There are still a lot of misconceptions out about SPV wallets, people make it seem like they are less useful than they are, and this is a shame.

SPV wallets are wallets with “Simplified Payment Verification”. A term that actually shows up in the original Bitcoin whitepaper from Satoshi Nakamoto.

SPV wallets do validate, but they validate less. In non-technical terms the difference is simple:

  • Miners and full-node running businesses validate everything. Each and every transaction on the chain.
  • SPV wallets validate that they are actually looking at the same chain as the miners.

The myth we hear is that this deferred checking is not safe. The idea that if you don’t check 100% of the transactions, somehow people can take your money.

Tl;dr It is incorrect to say that there is trust in the miners. Instead the trust is in the coin itself being secure and the entire ecosystem of the coin being healthy.

What we know is that miners validate each and every transaction. They must because if they create a block that spends money twice, or creates money out of thin air, the result is that the rest of the world will reject their block. And if nobody accepts the block, they can’t cash in their payment they received for making the block.

What naturally follows is that a healthy coin, and its chain, has an ecosystem surrounding it made up of plenty of people and companies. For starters a lot of exchanges and a thousands of miners. Those exchanges will reject any bad transactions in a chain because of purely selfish reasons. They could lose money if they don’t check every single transaction on the chain, like miners do.

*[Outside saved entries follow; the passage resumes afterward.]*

/-- The state with memory `m`, its words' bytes in the order `o`. -/
def State.withStorage (s : State) (m : Memory) (o : ByteOrder) : State :=
  { s with mem := m, cfg := { s.cfg with byteOrder := o } }

section

variable (s : State) (m : Memory) (o : ByteOrder)

@[simp] theorem State.withStorage_pc : (s.withStorage m o).pc = s.pc := rfl
@[simp] theorem State.withStorage_mem : (s.withStorage m o).mem = m := rfl
@[simp] theorem State.withStorage_cfg :
    (s.withStorage m o).cfg = { s.cfg with byteOrder := o } := rfl

@[simp] theorem State.withStorage_readReg (q : Reg) :
    (s.withStorage m o).readReg q = s.readReg q := by
  cases q <;> rfl

@[simp] theorem State.withStorage_accessRefusal (a : Word) :
    (s.withStorage m o).accessRefusal a = s.accessRefusal a := rfl

theorem State.withStorage_own_order : s.withStorage m s.cfg.byteOrder = s.setMem m := rfl

/-! ### Updates of other parts commute with the change of storage -/

theorem State.withStorage_advance : (s.withStorage m o).advance = s.advance.withStorage m o := rfl

theorem State.withStorage_setPc (v : Word) :
    (s.withStorage m o).setPc v = (s.setPc v).withStorage m o := rfl

theorem State.withStorage_writeReg (r : Reg) (v : Word) :
    (s.withStorage m o).writeReg r v = (s.writeReg r v).withStorage m o := by
  cases r <;> rfl

theorem writeSum_withStorage (rd : Reg) (tt : BitVec 17) :
    writeSum rd tt (s.withStorage m o) = (writeSum rd tt s).withStorage m o := by
  cases rd <;> rfl

theorem writeZeroTested_withStorage (rd : Reg) (v : Word) :
    writeZeroTested rd v (s.withStorage m o) = (writeZeroTested rd v s).withStorage m o := by
  cases rd <;> rfl

/-! ### The instructions that read no memory -/

theorem addGroup_withStorage (k : Bool) (cz : CZ) (ra rb rc : Reg) :
    addGroup k cz ra rb rc (s.withStorage m o)
      = mapNext (State.withStorage · m o) (addGroup k cz ra rb rc s) := by
  have hholds : cz.holds (s.withStorage m o) = cz.holds s := by cases cz <;> rfl
  have hcarry : cz.carryIn (s.withStorage m o) = cz.carryIn s := by cases cz <;> rfl
  simp only [addGroup, hholds, hcarry, State.withStorage_readReg, writeSum_withStorage]
  split <;> rfl

theorem nandIf_withStorage (executes k : Bool) (ra rb rc : Reg) :
    nandIf executes k ra rb rc (s.withStorage m o)
      = mapNext (State.withStorage · m o) (nandIf executes k ra rb rc s) := by
  simp only [nandIf, State.withStorage_readReg, writeZeroTested_withStorage]
  split <;> rfl

theorem branchIf_withStorage (taken : Bool) (imm6 : BitVec 6) :
    branchIf taken imm6 (s.withStorage m o)
      = mapNext (State.withStorage · m o) (branchIf taken imm6 s) := by
  cases taken <;> rfl

theorem linkAndGo_withStorage (ra : Reg) (target : Word) :
    linkAndGo ra target (s.withStorage m o)
      = mapNext (State.withStorage · m o) (linkAndGo ra target s) := by
  cases ra <;> rfl
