/-- Is a block's run of pieces within one frame, and so within 64 KiB (R161)? -/
def CBlock.fits (b : CBlock) : Bool := 1 ≤ b.pieces && b.first % 16 + b.pieces ≤ 16
/-- Sectors of a block's place, by key. -/
def CBlock.sectors (b : CBlock) (slice : Nat) : List Nat :=
  (List.range ((b.len + 127) / 128)).map fun i => physKey slice (b.place.getD (i / 32) 0) (i % 32 * 128)
/-- Does a sector of a compressed block fail its check (R172)? -/
def State.blockFails (s : State) (slice rec : Nat) : Bool :=
  match Tab.get? (s.slice slice).blocks rec with
  | some b => !b.failed && (b.sectors slice).any (s.sectorFailed slice)
  | none => false
/-- The bytes of a block as DRAM holds them. -/
def State.blockBytes (s : State) (slice : Nat) (b : CBlock) : List Byte :=
  (b.place.flatMap fun p => Sparse.getList 0 s.mem (physKey slice p 0) 4096).take b.len
/-- First access to a compressed piece: read the block, each sector under its check, and expand it whole, or mark it failed and report its
DFN (R161, R172). -/
def State.expand (s : State) (slice pk rec : Nat) : State :=
  match Tab.get? (s.slice slice).blocks rec with
  | none => s
  | some b =>
    if b.failed then s
    else if s.blockFails slice rec then (b.sectors slice).foldl (fun (s : State) k => s.checkSector slice k) s
    else
      let s := (b.sectors slice).foldl (fun (s : State) k => s.checkSector slice k) s
      match if b.fits then lz4Expand (4096 * b.pieces) (s.blockBytes slice b) else none with
      | some out =>
        match s.installPieces slice b.pieces b.first out with
        | some s' => s'.modSlice slice fun x => { x.free b.place with blocks := Tab.erase x.blocks rec }
        | none => s
      | none =>
        (s.modSlice slice fun x => { x with blocks := Tab.set x.blocks rec { b with failed := true } }).health
          7 (slice / 8) (slice % 8) 0 (pk / 16) 0 0 []

/-- Where the bytes of an address lie once translated. -/
inductive Xl where
  /-- physical key of the byte, in a slice -/
  | at (slice key : Nat)
  /-- reads as zero (KIND 11, or a discarded page) -/
  | zero (slice : Nat)
  /-- not present, the service core will resolve it (R163) -/
  | park (slice : Nat)
  /-- unresolvable, with its class -/
  | bad (cls : Nat)
  /-- homed at another package -/
  | remote (pkg : Nat)
  deriving DecidableEq, Repr

/-- Drop a page's TLB entries in every slice (R155, R156). -/
def State.tlbDrop (s : State) (asid page : Nat) : State :=
  { s with slices := s.slices.map fun (n, x) =>
      (n, { x with tlb := x.tlb.filter fun e => e.1 != (asid, 2 * page) && e.1 != (asid, 2 * (page / 8192) + 1) }) }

Then the SPV wallets will validate that they are following the full chain of their coin of choice. Since they don’t check every transaction they trust that there are enough people, like those exchanges I mentioned above, who do fully check the chain.

The SPV wallets don’t just trust miners, they trust every company observing those miners to have enough selfish reasons to keep the chain healthy and sane. Because the moment one of those 1000s of miners starts to cheat, it is cheaper to eject that one miner from the ecosystem than to just declare all your money in that chain lost due to the value and trust drop that would follow.

The world is full of selfish people that would rather tell someone to leave than to lose money by being complicit in their cheating. I would argue that this is the normal state of people and it is what builds societies. Because selfish people together can definitely create a lot of value. Bitcoin was smartly designed to make this the norm. Where it is more socially accepted to reject cheaters than in it is in society as a whole.

An SPV wallet owner, then, trusts in a coin’s ecosystem. Which, frankly, is no different than any other company or person using that coin.

The only difference is one of risk. As we shown above, the risk is not about a single payment being stolen from you, the risk is about the entire chain becoming corrupted and losing value. A situation that is very easy to avoid by running a full node and running your business on it. As exchanges and companies like bitpay do. The only risk for an SPV wallet is when there are not enough people keeping miners in check.

For a chain like Bitcoin Cash this risk is currently laughable. Nobody worries about that. Other chains may have a different risk assessment of using SPV.

But for the Bitcoin Cash chain the myth is clearly busted as the ecosystem is healthy, very wide-spread and growing in numbers.

Conclusion

It is incorrect to say that there is trust in the miners. Instead the trust is in the coin itself being secure and the entire ecosystem of the coin being healthy.